Anyway, I don’t want to go on about the joys of New Year and reflect on my last. I want to highlight something that happened in 2015 which has offended me so much I could cry. Already!
Now, I don’t know what this Adam Lambert is, but I can tell you this. After watching the UK burn about 2 million pounds in fireworks to, what sounded like, a city bankers iPod on shuffle (Was the DJ sick? Did Boris Johnson decide upon the set list? What WAS going on with it?) My spirits started to lift when I heard the beginning of Bohemian Rhapsody. Queen.
Queen isn’t really the thing that excites me. If I am honest it is JUST Freddie Mercury. That man makes me so happy that I can hear my womb squealing. I used to listen to a few things when I was a kid. Madonna, Michael Jackson, Alison Moyet and Queen.
I remember the first time I heard them. My mum had bought the album for Christmas and she put it on, a tape obviously, in her Saab 93 Turbo. We backed out of my Granny Connies house and as the first few bars of Save Me – not a song one would perhaps play a new comer to Queen – but the words hit me and the music, the arrangement. It got into me.
Freddie Mercury’s story. Who he was. His illness. His features, his face, his movements. I was fascinated by him. His voice. I’ve never since heard a voice like his.
He is a one off. When Freddie Mercury died, Queen died.
Losing your front man, losing the man that makes your band jump out, the man that fascinates, that leaves people in awe, is a tragedy to a group like Queen. You will NEVER be what you were. In my eyes, you should never try. When Freddie died, Queen should have laid down their instruments and left it there. Until, of course, technology gave us the ability to beam him back via special effects and magic.
Last night, at around 18 minutes past midnight, the BBC allowed the most hideous thing that I have ever witnessed to happen.
They placed Adam Lambert, a make up wearing emu with leather trousers covered in, what looked like, snail slime, in front of Queen and encouraged him to squeal his obnoxious personality down the microphone whilst prancing about like a pony on acid at a Freddie Mercury fancy dress party. For, um, horses? (That happens. In the animal kingdom. By the way)
At one point he did some Ad Lib. It was like he took out his penis and urinated all over the wonderful perfection that was Freddie Mercury.

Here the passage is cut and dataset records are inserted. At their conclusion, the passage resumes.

-- ==== Sys2Proof/Tests/Slice0.lean ====
section
/-! SUPPORT. Tests: ill-formed terms that the checks of WellFormed refuse, instruction words written out in the spec, one
step of small machines with results from the spec, and for every obligation a state and operands that meet its
hypotheses (`met_<Name>`). -/

namespace Sys2Proof.Tests

open Sys2Proof Sys2Proof.Machine Sys2Proof.Safety

set_option Elab.async false

/-! ### Ill-formed terms are refused, one for each check -/

theorem test_ill_source : (Instr.aadd 0 (.main 28 false) .zero).wellFormed = false := by decide
theorem test_ill_source_c : (Instr.pand 1 (.main 8 false) .zero).wellFormed = false ∧
    (Instr.br 0 false (.small 0)).wellFormed = false ∧ (Instr.dclr .queue).wellFormed = false := by decide
theorem test_ill_source_cap : (Instr.cmov 0 (.main 16 false)).wellFormed = false ∧
    (Instr.cmov 0 (.imm 1)).wellFormed = false := by decide
theorem test_ill_source_kx : (Instr.ksetAdd 0 .queue .zero).wellFormed = false ∧
    (Instr.ksetAdd 28 .zero .zero).wellFormed = false := by decide
theorem test_ill_source_mask : (Instr.vmnot .va 0 .latch).wellFormed = false := by decide
theorem test_ill_source_sum : (Instr.wsmov .va 0 (.main 4 false)).wellFormed = false := by decide
theorem test_ill_source_handle : (Instr.xrel (.main 8 false)).wellFormed = false := by decide
theorem test_ill_source_s : (Instr.smov true 0 (.main 16 false)).wellFormed = false := by decide
theorem test_ill_kitty : (Instr.kdef .va 3 0 0 (.main 25 false) .all).wellFormed = false ∧
    (Instr.ktake .va 3 0 24 0).wellFormed = false := by decide
theorem test_ill_destination : (Instr.div ⟨false, .w64⟩ 28 .zero .zero).wellFormed = false := by decide
theorem test_ill_xput : (Instr.xput .i .i 0 .zero).wellFormed = false ∧ (Instr.xput .i .c 8 .zero).wellFormed = false := by
  decide
theorem test_ill_fcvt : (Instr.fcvt .dyn .i32 .i64 0 .zero).wellFormed = false ∧
    (Instr.fcvt .dyn .s .s 0 .zero).wellFormed = false ∧ (Instr.fcvt .rto .h .s 0 .zero).wellFormed = false := by decide
theorem test_ill_pack : (Instr.vpack .va .hq false 3 0 0 .zero).wellFormed = false ∧
    (Instr.vpack .va .ds false 0 1 0 .zero).wellFormed = false ∧
    (Instr.vunpk .va .i16 false 2 0 0 .zero).wellFormed = false := by decide
theorem test_ill_sum_access : (Instr.vldVA .ws32 0 .zero .zero).wellFormed = false := by decide
theorem test_ill_done_bit : (Instr.kcan 60).wellFormed = false ∧ (Instr.mread false 0 0 60).wellFormed = false := by decide
theorem test_ill_format : (Instr.fset 0 true 1).wellFormed = false ∧ (Instr.fset 0 false 1).wellFormed = false ∧
    (Instr.msetFmt 0 2 0 9 0).wellFormed = false ∧ (Instr.msetScale 0 1 0 false).wellFormed = false := by decide
theorem test_ill_system_register : (Instr.sysr 0 0x68).wellFormed = false ∧ (Instr.sysw 0 0x20).wellFormed = false := by
  decide
theorem test_ill_pset : (Instr.pset 1 .zero .z 1).wellFormed = false := by decide
theorem test_ill_rounding : (Instr.wsrnd .va .s32 0 (.main 0 false) .rto).wellFormed = false := by decide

From the eye make up to the fingerless gloves to the weird pout and that strange, bizarre, strained accent he sang with, the whole thing made my eyes weep blood. My ears too. Half way through the dog had to push my chin shut with his paw because I was so aghast by the whole thing I was catching flies.

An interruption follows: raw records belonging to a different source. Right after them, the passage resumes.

-- ==== Sys2Proof/Tests/Slice0.lean ====
section
/-! SUPPORT. Tests on fixed values. The expected results are those of 95_test_vectors.md (cited by part) or are worked out by
hand from the rule cited; none comes from the model. Each test runs one step. The last section shows for every obligation with
hypotheses a state and operands that meet them. -/

namespace Sys2Proof.Tests

open Sys2Proof.Machine

/-! ### Helpers -/

/-- The parameters of the tests: the default table, `HW_REVISION = 0x305` and N = 3. -/
def params : Params := { Params.default with hwRevision := 0x305, resetPollMax := 3 }

/-- An Uninitialized state with the environment's choices `moves` (95_test_vectors.md, L2.6). -/
def start (moves : List EnvMove) : State := { State.powerOn params fun _ => 0 with moves := moves }

/-- A Ready state on the reset bank (95_test_vectors.md, Conventions). -/
def ready : State := { start [] with life := .ready, bank := ⟨0, 0x4, #v[0x60000, 0x60000, 0x60000, 0x60000]⟩ }

/-- `ready` with other conf registers. -/
def confs (a b c d : Word) : State := { ready with bank := ⟨0, 0x4, #v[a, b, c, d]⟩ }

/-- `ready` with another conf register of channel 0. -/
def conf0 (v : Word) : State := confs v 0x60000 0x60000 0x60000

/-- `ready` with another MODULCTRL. -/
def modulctrl (v : Word) : State := { ready with bank := { ready.bank with modulctrl := v } }

/-- `ready` with one choice of the environment, the draw `d`. -/
def drawing (d : Word) : State := { ready with moves := [⟨false, d⟩] }

/-- The environment lets time pass, with the draw `d`. -/
def wait (d : Word) : EnvMove := ⟨false, d⟩

/-- The environment takes ResetComplete, and the draw after it is `d`. -/
def finish (d : Word) : EnvMove := ⟨true, d⟩

/-- The step is a next state with the property. -/
def nextIs (o : Host.Outcome State Fault Refusal) (p : State → Bool) : Bool :=
  match o with
  | .next t => p t
  | .fault _ => false
  | .refused _ => false

/-- The step is a refusal. -/
def refuses (o : Host.Outcome State Fault Refusal) : Bool :=
  match o with
  | .next _ => false
  | .fault _ => false
  | .refused _ => true

/-- The step answers the response, with these log events. -/
def answers (o : Host.Outcome State Fault Refusal) (status : Status) (result : Word) (log : List Event) : Bool :=
  nextIs o fun t => t.responses.map (fun r => (r.status, r.result)) == [(status, result)] && t.log == log

/-! ### Decoding: words written out from 30_encoding.md R70-R74. Bits 31..0 are `op`, 63..32 `arg`, 64 `chv`, 96..65 `ch`. -/

theorem test_decode_channel : decodeTableWord 97 0x0_00000003_00000001 = some (.setCh 3) ∧
    decodeTableWord 32 0x65 = some .getCh := by decide

theorem test_decode_fifo : decodeTableWord 97 0x0_FFFFFFFF_00000002 = some (.setFifo 0xFFFFFFFF) ∧
    decodeTableWord 32 0x66 = some .getFifo := by decide

theorem test_decode_global : decodeTableWord 97 0x0_00000001_00000003 = some (.setCsgm 1) ∧
    decodeTableWord 97 0x0_00000001_00000004 = some (.setMs 1) ∧
    decodeTableWord 97 0x0_00000001_00000005 = some (.setChmode 1) ∧
    decodeTableWord 97 0x0_00000004_00000006 = some (.setInitdly 4) ∧
    decodeTableWord 32 0x67 = some .getCsgm ∧ decodeTableWord 32 0x68 = some .getMs ∧
    decodeTableWord 32 0x69 = some .getChmode ∧ decodeTableWord 32 0x6A = some .getInitdly := by decide

theorem test_decode_perChannel_set : decodeTableWord 97 0x5_00000002_00000007 = some (.setTrm 2 (some 2)) ∧
    decodeTableWord 97 0x1_00000001_00000008 = some (.setLayout 1 (some 0)) ∧
    decodeTableWord 97 0x7_00000020_00000009 = some (.setWl 32 (some 3)) ∧
    decodeTableWord 97 0x0_00000003_0000000A = some (.setTcs 3 none) ∧
    decodeTableWord 97 0x3_00000001_0000000B = some (.setEpol 1 (some 1)) ∧
    decodeTableWord 97 0x0_00000001_0000000C = some (.setForce 1 none) ∧
    decodeTableWord 97 0x1FFFFFFFF_0000000F_0000000D = some (.setClkd 15 (some 0xFFFFFFFF)) ∧
    decodeTableWord 97 0x9_00000001_0000000E = some (.setPha 1 (some 4)) ∧
    decodeTableWord 97 0x0_00000001_0000000F = some (.setPol 1 none) := by decide

theorem test_decode_perChannel_get : decodeTableWord 32 0x6B = some (.getTrm none) ∧
    decodeTableWord 97 0x7_00000000_0000006C = some (.getLayout (some 3)) ∧
    decodeTableWord 97 0x0_DEADBEEF_0000006D = some (.getWl none) ∧
    decodeTableWord 97 0x3_00000000_0000006E = some (.getTcs (some 1)) ∧
    decodeTableWord 32 0x6F = some (.getEpol none) ∧ decodeTableWord 32 0x70 = some (.getForce none) ∧
    decodeTableWord 32 0x71 = some (.getClkd none) ∧
    decodeTableWord 97 0xF_00000000_00000072 = some (.getPha (some 7)) ∧
    decodeTableWord 32 0x73 = some (.getPol none) := by decide

theorem test_decode_status_lifecycle : decodeTableWord 32 0xC8 = some .getDevStat ∧
    decodeTableWord 97 0x7_00000001_000000C9 = some (.getChStat 1) ∧
    decodeTableWord 8 1 = some .init ∧ decodeTableWord 8 2 = some .term := by decide

/-- The reserved rows of L2.1, and the codes at the edges of the reserved ranges (30_encoding.md R75). -/
theorem test_decode_reserved : ([0, 16, 50, 100, 116, 199, 202, 0xFFFFFFFF].all fun op =>
    (decode ⟨0, op, 0, false, 0⟩).isNone) = true := by decide

theorem test_decode_reserved_kind : decode ⟨3, 9, 8, false, 0⟩ = none := by decide

theorem test_decode_edges_named : ([1, 15, 101, 115, 200, 201].all fun op =>
    (decode ⟨0, op, 0, false, 0⟩).isSome) = true := by decide

/-! ### WellFormed: an ill-formed term for each check -/

theorem test_wf_named : (⟨0, 16, 0, false, 0⟩ : Cmd).wellFormed = false := by decide
theorem test_wf_opPlain : (⟨1, 9, 0, false, 0⟩ : Cmd).wellFormed = false := by decide
theorem test_wf_argPlain : (⟨0, 109, 0xDEADBEEF, false, 0⟩ : Cmd).wellFormed = false := by decide
theorem test_wf_chvPlain : (⟨0, 4, 0, true, 0⟩ : Cmd).wellFormed = false := by decide
theorem test_wf_chPlain : (⟨0, 13, 5, false, 9⟩ : Cmd).wellFormed = false := by decide

/-- Condition 1: a field that passes bit 31, and a field without width. -/
theorem test_wf_fits : (⟨.global, 30, 3, [0], .identity⟩ : Descriptor).wellFormed = false ∧
    (⟨.global, 0, 0, [0], .identity⟩ : Descriptor).wellFormed = false := by decide

/-- Condition 3: the value 2 in a field of one bit. -/
theorem test_wf_encFits : (⟨.global, 0, 1, [0, 2], .identity⟩ : Descriptor).wellFormed = false := by decide

/-- Condition 4: two values with one code. -/
theorem test_wf_roundTrips :
    (⟨.global, 0, 1, [0, 1], .listed [(0, 0), (1, 0)] [(0, 0)] 1⟩ : Descriptor).wellFormed = false := by decide

/-- Condition 5: POL on PHA's bit. -/
theorem test_wf_disjoint :
    ({ FieldTable.default with pol := ⟨.perChannel, 0, 1, valuesFrom 0 1, .identity⟩ } : FieldTable).wellFormed = false := by
  decide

I shared my thoughts on Twitter and then I realised the mistake I had made.
The Glamberts caught up with me.
I should have learnt the perils of knocking an idol of the prepubescent. In 2013 someone tweeted “What would you like to hear from Taylor Swift?” and it appeared in my timeline on one of those horrible promotional tweet things. So I replied “Silence”
I was then the victim of cyber bullying from about twenty-five, twelve year old girls. I tried to stand my ground like an adult, reasoning with them, offering inspirational women such as doctors, engineers, world leaders but after 3 hours I gave in and I think I said something completely inappropriate to say to a girl under the age of about twenty-one.

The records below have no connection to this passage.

-- ==== Sys2Proof/Machine/Crc.lean ====
section
/-! DEFINITION. The CRC algorithm as pure functions (40_crc_commands.md R60 to R63) and the byte sequences they work on
(00_scope.md R8). -/

namespace Sys2Proof.Machine

/-- R60: one iteration. "if the low bit is set, shift right and XOR with 0xA001, else shift right". -/
def crcBit (a : Word) : Word :=
  if a.getLsbD 0 then (a >>> 1) ^^^ Config.feedback else a >>> 1

/-- `n` iterations of R60's step, one after another. -/
def crcBits : Nat → Word → Word
  | 0, a => a
  | n + 1, a => crcBits n (crcBit a)

/-- R61: XOR the byte into the low byte of the accumulator, then 8 iterations. -/
def crcByte (a : Word) (b : Byte) : Word := crcBits Config.iterations (a ^^^ b.setWidth 16)

/-- R62: the CRC of a byte sequence, first byte first, with no final XOR. -/
def compute (s : List Byte) : Word := s.foldl crcByte Config.initialAcc

/-- R8: `s[-k]`, counted from 1 at the last element. 0x00 where there is no such element, which R63
never reads (log entry 8). -/
def fromEnd (k : Nat) (s : List Byte) : Byte := s.reverse.getD (k - 1) 0x00

/-- R8: `s[:-2]`, every element except the last two. -/
def allButLastTwo (s : List Byte) : List Byte := s.dropLast.dropLast

/-- R8: `little_endian_u16([lo, hi])`, the second byte in bits 15:8. -/
def littleEndian (lo hi : Byte) : Word := lo.setWidth 16 ||| (hi.setWidth 16 <<< 8)

/-- R63: the checksum of a frame. Fails closed below 4 bytes. -/
def verify (f : List Byte) : Bool :=
  if f.length < Config.minFrame then false
  else compute (allButLastTwo f) == littleEndian (fromEnd 2 f) (fromEnd 1 f)

/-- R33: the two bytes a host appends for a checksum value, bits 7:0 first and bits 15:8 second. -/
def trailer (c : Word) : List Byte := [c.extractLsb' 0 8, c.extractLsb' 8 8]

end Sys2Proof.Machine
end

These girls were called ‘Swiftys’ They are mega fans of Taylor Swift. Girls who have hormones running through their veins and don’t understand what those hormones mean. Girls who are of an age where they are completely self obsessed. Life is cruel, OH SO CRUEL, and the only person who could possible understand them, like EVER, is Taylor Swift. Not the other billions of women in the world who have been through puberty. No. JUST TAYLOR SWIFT.
I blocked anyone who had any passion for Taylor Swift and refused to buy my 10 year old ANY Taylor Swift from iTunes. Just in case.
Sadly, over the course of 2014, I found myself dancing round like a zulu warrior to Shake It Off. It was then I realised that Taylor Swift was ok. It was just a fan base that were mental.
Luckily for me the Glamberts don’t seem quite so unhinged. Only one of them got ‘up in my grill’ the others kind of RT’d me and then went back to snogging posters of Adam Lambert whilst playing with their Monster High dolls.
I don’t blame Adam Lambert for what he did to Queen. I actually blame Queen. Sometimes, just sometimes, a person was so incredible that you cannot, should not, replace them.
That is Freddie.
And my husband. If he ever leaves, I will buy 100 cats and sit on the internet moaning about EVERYTHING.